Network intrusion detection systems are typically rule-based and signature-based controls that are deployed at the perimeter to detect known threats. Adversaries change the malware signatures and easily evade the traditional network intrusion detection systems. Quamar et al. [1], in their IEEE transaction paper, showed deep learning (DL)-based systems using self-taught learning to be promising in detecting unknown network intrusions. Traditional security use cases such as malware detection and spyware detection have been tackled with deep neural net-based systems [2].

The generalization power of DL-based techniques is better compared to traditional ML-based approaches. Jung et al.’s [3] DL based system can even detect zero-day malware. Daniel Gibert [2], a Ph.D. graduate from the University of Barcelona, has done extensive work related to convolutional neural networks (CNN, a type of DL architecture) and malware detection. In his Ph.D. thesis, he says that CNNs can detect even polymorphic malware.

The DL-based neural nets are now getting used in User and Entity Behaviour Analytics (UEBA). Traditionally, UEBA employs anomaly detection and machine learning algorithms which distill the security events to profile and baseline every user and network element in the enterprise IT environment. Any significant deviations from the baselines were triggered as anomalies that further raised alerts to be investigated by the security analysts. UEBA enhanced the detection of insider threats, albeit to a limited extent.

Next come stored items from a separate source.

/-- Settles O27: the store of the three digits, or the fault of the bounds check before it. -/
theorem bcdStoreWritesThreeDigitsOrFaults : Obligations.BcdStoreWritesThreeDigitsOrFaults := by
  refine ⟨fun x => decode_encode (.ldB x) rfl, fun s x => ⟨fun h => ?store, fun h => ?fault⟩⟩
  case store =>
    have hdigit := storeBytes_bcdDigits_byteAt s (s.readV x)
    exact ⟨_, exec_ldB_of_fits x h, storeBytes_memRange_endsOk s (Nat.le_refl 3), hdigit 0 (by decide),
      hdigit 1 (by decide), hdigit 2 (by decide)⟩
  case fault => exact ⟨_, exec_ldB_of_exceeds x h, raise_takesFatal s _ rfl⟩

/-- Settles O28: the store of the first registers, or the fault of the bounds check before it. -/
theorem blockStoreWritesRegistersOrFaults : Obligations.BlockStoreWritesRegistersOrFaults := by
  refine ⟨fun x => decode_encode (.stRegs x) rfl, fun s x => ⟨fun h => ?store, fun h => ?fault⟩⟩
  case store =>
    refine ⟨_, exec_stRegs_of_fits h, storeBytes_memRange_endsOk s (by simp), fun r hr => ?_⟩
    exact State.storeBytes_firstRegs_byteAt s s.i.toNat (Nat.lt_succ_of_le hr)
  case fault => exact ⟨_, exec_stRegs_of_exceeds h, raise_takesFatal s _ rfl⟩

/-- Settles O29: the load of the first registers, or the fault of the bounds check before it. -/
theorem blockLoadReadsRegistersOrFaults : Obligations.BlockLoadReadsRegistersOrFaults := by
  refine ⟨fun x => decode_encode (.ldRegs x) rfl, fun s x => ⟨fun h => ?load, fun h => ?fault⟩⟩
  case load =>
    have hx : x.toNat + 1 ≤ 16 := x.isLt
    have hframe := setRegsFrom_zero_unchanged s (s.loadBytes s.i.toNat (x.toNat + 1)) (by simpa using hx)
    refine ⟨_, exec_ldRegs_of_fits h, endsOk_complete (hframe.mono ?_), fun r hr => ?_⟩
    · rintro _ ⟨r, hr, rfl⟩
      exact ⟨r, by simpa [Nat.lt_succ_iff] using hr, rfl⟩
    · rw [State.complete_readV, State.setRegsFrom_loadBytes_readV s _ hx, if_pos (Nat.lt_succ_of_le hr)]
      rfl
  case fault => exact ⟨_, exec_ldRegs_of_exceeds h, raise_takesFatal s _ rfl⟩

end Sys2Proof.Machine
end

section
/-! SUPPORT. DRW in the terms of the statements: the drawing of the sprite that is read from I up (44_display.md
R221). -/

namespace Sys2Proof.Machine

/-- A set bit `b` columns right of the start, as `spriteCovers` says it: the column is `b` to the right, wrapped. -/
theorem rowCovers_range_iff (x0 : Nat) (byte : Byte) (c : Fin 64) : rowCovers x0 byte (List.range 8) c ↔
    ∃ b, b < 8 ∧ byte.getLsbD (7 - b) = true ∧ c.val = (x0 + b) % 64 := by
  simp [rowCovers, wrapCol, Fin.ext_iff]

/-- The cells under the set bits of the bytes read from I up are those the sprite covers. -/
theorem rowsCover_loadBytes_iff (s : State) (x y n : Nibble) (row : Fin 32) (col : Fin 64) :
    rowsCover ((s.readV x).toNat % 64) ((s.readV y).toNat % 32) (s.loadBytes (s.ea 0) n.toNat) row col ↔
      spriteCovers s x y n row col := by
  simp only [rowsCover, spriteCovers, rowCovers_range_iff, State.loadBytes_getElem?]
  constructor
  · rintro ⟨r, byte, hbyte, hrow, b, hb, hbit, hcol⟩
    obtain ⟨hr, rfl⟩ : r < n.toNat ∧ s.byteAt (s.ea 0 + r) = byte := by simpa using hbyte
    exact ⟨r, b, hr, hb, hbit, congrArg Fin.val hrow, hcol⟩
  · rintro ⟨r, b, hr, hb, hbit, hrow, hcol⟩
    exact ⟨r, s.byteAt (s.ea r), if_pos hr, Fin.ext hrow, b, hb, hbit, hcol⟩

open Classical in
/-- The drawing of DRW inverts the cells the sprite covers and notes whether one of them was set (44_display.md
R221). -/
theorem drawSprite_spec (s : State) (x y n : Nibble) :
    let g := drawSprite s.disp (s.readV x) (s.readV y) (s.loadBytes (s.ea 0) n.toNat)
    (∀ row col, pixel g.disp row col = (pixel s.disp row col ^^ decide (spriteCovers s x y n row col))) ∧
      (g.hit = true ↔ ∃ row col, spriteCovers s x y n row col ∧ pixel s.disp row col = true) := by
  have hn := n.isLt
  have h := drawRows_spec ((s.readV x).toNat % 64) ((s.readV y).toNat % 32) (s.loadBytes (s.ea 0) n.toNat)
    ⟨s.disp, false⟩ (by rw [State.loadBytes_length]; omega)
  simpa only [drawSprite, rowsCover_loadBytes_iff, Bool.false_eq_true, false_or] using h

/-- DRW of a sprite inside memory, or of no rows (44_display.md R221). -/
theorem exec_drw_of_fits {s : State} (x y : Nibble) {n : Nibble} (h : n.toNat = 0 ∨ s.i.toNat + n.toNat ≤ 4096) :
    exec (.drw x y n) s = .next (s.applyDrawing
      (drawSprite s.disp (s.readV x) (s.readV y) (s.loadBytes (s.ea 0) n.toNat))).complete := by
  have hfit : rangeFault (s.ea 0) n.toNat = none := (rangeFault_eq_none_iff _ _).2 h
  simp only [exec, execDrw, hfit]

theorem exec_drw_of_exceeds {s : State} (x y : Nibble) {n : Nibble} (h0 : n.toNat ≠ 0)
    (h : 4096 < s.i.toNat + n.toNat) :
    exec (.drw x y n) s = .next (s.raise (.memoryFault (max s.i.toNat 4096))) := by
  have hfault : rangeFault (s.ea 0) n.toNat = some (max s.i.toNat 4096) :=
    (rangeFault_eq_some_iff _ _ _).2 ⟨⟨h0, h⟩, rfl⟩
  simp only [exec, execDrw, hfault]

/-- What a sprite covers depends on its two coordinates, I, and memory. -/
theorem spriteCovers_congr {s t : State} {x y : Nibble} (hx : t.readV x = s.readV x) (hy : t.readV y = s.readV y)
    (hi : t.i = s.i) (hmem : ∀ a, t.byteAt a = s.byteAt a) (n : Nibble) (row : Fin 32) (col : Fin 64) :
    spriteCovers t x y n row col ↔ spriteCovers s x y n row col := by
  simp only [spriteCovers, State.ea, hx, hy, hi, hmem]

end Sys2Proof.Machine
end

section
/-! The statements about DRW (44_display.md R221 to R223). -/

namespace Sys2Proof.Machine

/-- Settles O32, from what the drawing does to each cell and to the collision flag. -/
theorem drwXorsSpriteAndReportsCollision : Obligations.DrwXorsSpriteAndReportsCollision := by
  refine ⟨fun x y n => decode_encode (.drw x y n) rfl, fun s x y n => ⟨fun h => ?draws, fun h0 h => ?fault⟩⟩
  case draws =>
    obtain ⟨hcell, hhit⟩ := drawSprite_spec s x y n
    refine ⟨_, exec_drw_of_fits x y h, endsOk_complete ?frame, ?inverted, ?collision, ?noCollision⟩
    case frame =>
      intro p hp
      cases p with
      | pixel row col =>
        have hnot : ¬ spriteCovers s x y n row col := fun hc => hp (.inl ⟨row, col, hc, rfl⟩)
        exact (hcell row col).trans (by simp [hnot])
      | v r => exact applyDrawing_unchanged s _ _ (by simpa [vf] using hp)
      | _ => exact applyDrawing_unchanged s _ _ (by simp)
    case inverted => exact fun row col hc => (hcell row col).trans (by simp [hc])
    case collision => exact fun hc => by simp [hhit.2 hc, vf, flagByte]
    case noCollision => exact fun hc => by simp [Bool.eq_false_iff.2 (mt hhit.1 hc), vf, flagByte]
  case fault => exact ⟨_, exec_drw_of_exceeds x y h0 h, raise_takesFatal s _ rfl⟩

Now, deep learning-based systems are used to detect many other types of anomalies. Paweł Kobojek from Warsaw university, Poland [4] uses keystroke dynamics to verify the user using an LSTM network. Jason Trost, director of security data engineering at Capital One, has published several blogs [5] that have a list of technical papers and talks on applying deep learning in InfoSec.

A Brief Overview of Feed Forward Neural Network

The artificial neural network is inspired from the biological neural network. Neurons are the atomic unit of a biological neural network. Each neuron consists of dendrites, nucleus, and axons. It receives signals through dendrites and is carried out through axons (Figure 1 below). The computations are performed in the nucleus. The entire network is made up of a chain of neurons.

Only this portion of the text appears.